**Work to complete:**
Look through the records, and wherever the string "Prop" turns up, copy out that line.

#### Raw data ####

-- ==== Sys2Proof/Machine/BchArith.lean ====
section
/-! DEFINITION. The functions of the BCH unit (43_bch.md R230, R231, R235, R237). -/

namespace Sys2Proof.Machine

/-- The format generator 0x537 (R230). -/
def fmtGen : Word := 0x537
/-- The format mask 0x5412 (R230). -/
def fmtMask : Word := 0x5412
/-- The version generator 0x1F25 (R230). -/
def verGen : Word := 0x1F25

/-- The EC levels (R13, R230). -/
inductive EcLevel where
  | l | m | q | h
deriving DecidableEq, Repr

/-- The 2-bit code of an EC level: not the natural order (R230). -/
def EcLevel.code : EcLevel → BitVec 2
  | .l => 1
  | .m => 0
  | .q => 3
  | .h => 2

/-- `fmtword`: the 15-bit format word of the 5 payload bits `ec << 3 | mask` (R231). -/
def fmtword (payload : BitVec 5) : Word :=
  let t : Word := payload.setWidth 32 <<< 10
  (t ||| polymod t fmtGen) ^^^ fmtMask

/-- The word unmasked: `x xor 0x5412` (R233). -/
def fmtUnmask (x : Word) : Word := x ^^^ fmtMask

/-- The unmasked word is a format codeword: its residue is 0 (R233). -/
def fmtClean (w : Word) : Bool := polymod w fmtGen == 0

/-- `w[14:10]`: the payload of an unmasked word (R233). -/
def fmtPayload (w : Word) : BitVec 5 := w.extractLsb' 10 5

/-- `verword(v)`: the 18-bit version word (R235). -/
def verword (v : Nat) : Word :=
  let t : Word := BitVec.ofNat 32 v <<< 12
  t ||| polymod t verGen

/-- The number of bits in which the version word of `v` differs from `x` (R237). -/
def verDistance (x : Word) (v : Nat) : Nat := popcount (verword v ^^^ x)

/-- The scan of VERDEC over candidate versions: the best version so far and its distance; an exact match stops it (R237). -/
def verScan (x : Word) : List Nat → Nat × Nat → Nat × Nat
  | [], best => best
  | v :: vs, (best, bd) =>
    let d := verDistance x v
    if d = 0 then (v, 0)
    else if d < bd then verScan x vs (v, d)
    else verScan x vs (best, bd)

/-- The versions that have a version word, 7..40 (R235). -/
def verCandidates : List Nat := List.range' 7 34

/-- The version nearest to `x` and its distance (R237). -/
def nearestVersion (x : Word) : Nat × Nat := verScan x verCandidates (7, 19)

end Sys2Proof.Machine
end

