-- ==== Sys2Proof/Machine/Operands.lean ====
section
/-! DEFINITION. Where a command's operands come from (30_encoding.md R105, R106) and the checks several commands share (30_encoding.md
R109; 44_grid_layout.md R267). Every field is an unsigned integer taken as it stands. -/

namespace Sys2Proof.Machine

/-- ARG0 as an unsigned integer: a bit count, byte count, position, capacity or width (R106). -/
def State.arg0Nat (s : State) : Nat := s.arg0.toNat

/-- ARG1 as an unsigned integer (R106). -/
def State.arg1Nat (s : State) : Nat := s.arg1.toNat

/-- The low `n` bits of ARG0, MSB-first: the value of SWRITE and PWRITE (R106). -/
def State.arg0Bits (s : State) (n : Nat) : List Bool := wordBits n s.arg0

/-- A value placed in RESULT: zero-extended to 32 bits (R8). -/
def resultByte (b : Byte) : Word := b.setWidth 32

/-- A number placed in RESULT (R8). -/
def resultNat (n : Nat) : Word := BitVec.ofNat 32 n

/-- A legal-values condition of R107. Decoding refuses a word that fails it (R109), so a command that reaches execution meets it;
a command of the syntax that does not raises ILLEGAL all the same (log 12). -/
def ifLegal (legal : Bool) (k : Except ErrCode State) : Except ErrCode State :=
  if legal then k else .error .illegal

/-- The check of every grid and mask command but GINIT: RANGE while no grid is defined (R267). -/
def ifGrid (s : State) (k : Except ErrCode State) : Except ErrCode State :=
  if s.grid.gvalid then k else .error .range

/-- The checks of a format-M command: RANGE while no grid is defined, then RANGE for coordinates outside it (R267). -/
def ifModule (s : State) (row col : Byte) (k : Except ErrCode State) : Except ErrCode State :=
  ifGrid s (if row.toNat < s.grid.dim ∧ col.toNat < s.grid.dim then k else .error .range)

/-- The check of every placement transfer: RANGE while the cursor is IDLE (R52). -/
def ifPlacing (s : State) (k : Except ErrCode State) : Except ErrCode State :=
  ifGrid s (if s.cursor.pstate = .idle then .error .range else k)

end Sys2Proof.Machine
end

####
#### Raw data ####

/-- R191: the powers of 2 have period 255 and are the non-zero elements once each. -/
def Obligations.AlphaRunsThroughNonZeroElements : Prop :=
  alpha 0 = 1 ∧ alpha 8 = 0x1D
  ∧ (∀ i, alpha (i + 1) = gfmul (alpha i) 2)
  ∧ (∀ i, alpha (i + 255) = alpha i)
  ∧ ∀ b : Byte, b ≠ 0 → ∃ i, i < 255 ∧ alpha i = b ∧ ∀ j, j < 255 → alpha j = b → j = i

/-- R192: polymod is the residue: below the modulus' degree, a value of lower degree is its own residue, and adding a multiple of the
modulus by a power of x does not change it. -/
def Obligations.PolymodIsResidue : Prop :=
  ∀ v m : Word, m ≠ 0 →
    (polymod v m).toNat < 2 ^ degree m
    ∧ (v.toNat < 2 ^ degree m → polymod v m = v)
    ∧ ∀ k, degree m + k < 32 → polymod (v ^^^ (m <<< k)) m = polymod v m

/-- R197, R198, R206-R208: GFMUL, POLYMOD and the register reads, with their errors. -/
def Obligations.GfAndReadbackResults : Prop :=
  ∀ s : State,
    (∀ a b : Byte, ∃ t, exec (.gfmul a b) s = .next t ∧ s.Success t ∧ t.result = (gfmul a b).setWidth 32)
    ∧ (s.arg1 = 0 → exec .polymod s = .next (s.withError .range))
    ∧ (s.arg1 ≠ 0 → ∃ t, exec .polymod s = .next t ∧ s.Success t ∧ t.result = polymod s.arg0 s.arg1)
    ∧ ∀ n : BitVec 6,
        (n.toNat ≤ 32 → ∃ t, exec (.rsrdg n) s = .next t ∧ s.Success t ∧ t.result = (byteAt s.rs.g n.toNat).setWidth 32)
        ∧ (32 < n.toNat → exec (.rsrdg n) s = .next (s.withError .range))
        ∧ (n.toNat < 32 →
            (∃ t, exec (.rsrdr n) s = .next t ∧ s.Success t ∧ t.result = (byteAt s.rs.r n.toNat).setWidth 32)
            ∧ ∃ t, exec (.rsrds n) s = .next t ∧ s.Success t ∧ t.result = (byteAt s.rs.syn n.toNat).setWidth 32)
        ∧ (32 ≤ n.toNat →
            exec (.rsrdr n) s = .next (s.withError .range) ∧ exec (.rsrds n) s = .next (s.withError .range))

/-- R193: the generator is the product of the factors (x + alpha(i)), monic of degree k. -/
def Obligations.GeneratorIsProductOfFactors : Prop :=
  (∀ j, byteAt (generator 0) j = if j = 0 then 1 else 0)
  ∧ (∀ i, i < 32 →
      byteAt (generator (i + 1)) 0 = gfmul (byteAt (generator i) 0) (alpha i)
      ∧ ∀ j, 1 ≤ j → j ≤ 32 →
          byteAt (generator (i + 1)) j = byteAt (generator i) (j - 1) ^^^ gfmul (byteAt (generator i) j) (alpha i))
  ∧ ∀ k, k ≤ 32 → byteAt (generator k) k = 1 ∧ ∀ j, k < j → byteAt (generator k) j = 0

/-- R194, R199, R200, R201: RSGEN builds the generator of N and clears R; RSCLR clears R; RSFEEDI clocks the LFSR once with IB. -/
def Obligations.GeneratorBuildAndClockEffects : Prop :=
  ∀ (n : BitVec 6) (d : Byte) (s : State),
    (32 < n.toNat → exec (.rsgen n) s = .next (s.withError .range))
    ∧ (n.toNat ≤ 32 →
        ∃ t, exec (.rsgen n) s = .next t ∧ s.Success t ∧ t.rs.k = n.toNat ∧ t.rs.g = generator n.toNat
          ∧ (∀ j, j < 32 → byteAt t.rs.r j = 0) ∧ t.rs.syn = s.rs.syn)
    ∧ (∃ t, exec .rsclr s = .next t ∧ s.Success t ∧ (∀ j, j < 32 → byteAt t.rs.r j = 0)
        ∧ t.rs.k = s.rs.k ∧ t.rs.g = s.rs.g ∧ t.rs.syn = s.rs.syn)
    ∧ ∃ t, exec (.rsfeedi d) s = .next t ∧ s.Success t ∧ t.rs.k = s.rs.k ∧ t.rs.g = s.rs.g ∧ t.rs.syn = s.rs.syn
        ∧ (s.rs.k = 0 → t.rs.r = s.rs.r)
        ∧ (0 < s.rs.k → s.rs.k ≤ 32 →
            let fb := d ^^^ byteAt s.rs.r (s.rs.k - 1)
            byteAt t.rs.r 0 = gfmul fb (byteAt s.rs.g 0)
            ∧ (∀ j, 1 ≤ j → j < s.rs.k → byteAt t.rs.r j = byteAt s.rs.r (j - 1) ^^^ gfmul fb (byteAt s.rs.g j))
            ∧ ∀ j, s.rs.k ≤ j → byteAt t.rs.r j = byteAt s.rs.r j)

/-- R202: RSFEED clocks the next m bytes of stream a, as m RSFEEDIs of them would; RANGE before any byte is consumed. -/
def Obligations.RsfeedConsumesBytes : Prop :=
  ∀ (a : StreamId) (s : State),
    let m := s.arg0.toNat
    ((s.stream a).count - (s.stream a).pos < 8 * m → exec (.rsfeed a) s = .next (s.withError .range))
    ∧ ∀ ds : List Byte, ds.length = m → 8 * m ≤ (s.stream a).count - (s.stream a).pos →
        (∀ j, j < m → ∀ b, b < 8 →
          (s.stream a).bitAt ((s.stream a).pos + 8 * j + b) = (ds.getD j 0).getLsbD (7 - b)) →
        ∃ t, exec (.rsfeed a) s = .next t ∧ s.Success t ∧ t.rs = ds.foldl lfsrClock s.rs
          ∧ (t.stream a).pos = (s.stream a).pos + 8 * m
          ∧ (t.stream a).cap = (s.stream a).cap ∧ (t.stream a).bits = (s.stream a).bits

####

**Final answer:**
def Obligations.AlphaRunsThroughNonZeroElements : Prop :=
def Obligations.PolymodIsResidue : Prop :=
def Obligations.GfAndReadbackResults : Prop :=
def Obligations.GeneratorIsProductOfFactors : Prop :=
def Obligations.GeneratorBuildAndClockEffects : Prop :=
def Obligations.RsfeedConsumesBytes : Prop :=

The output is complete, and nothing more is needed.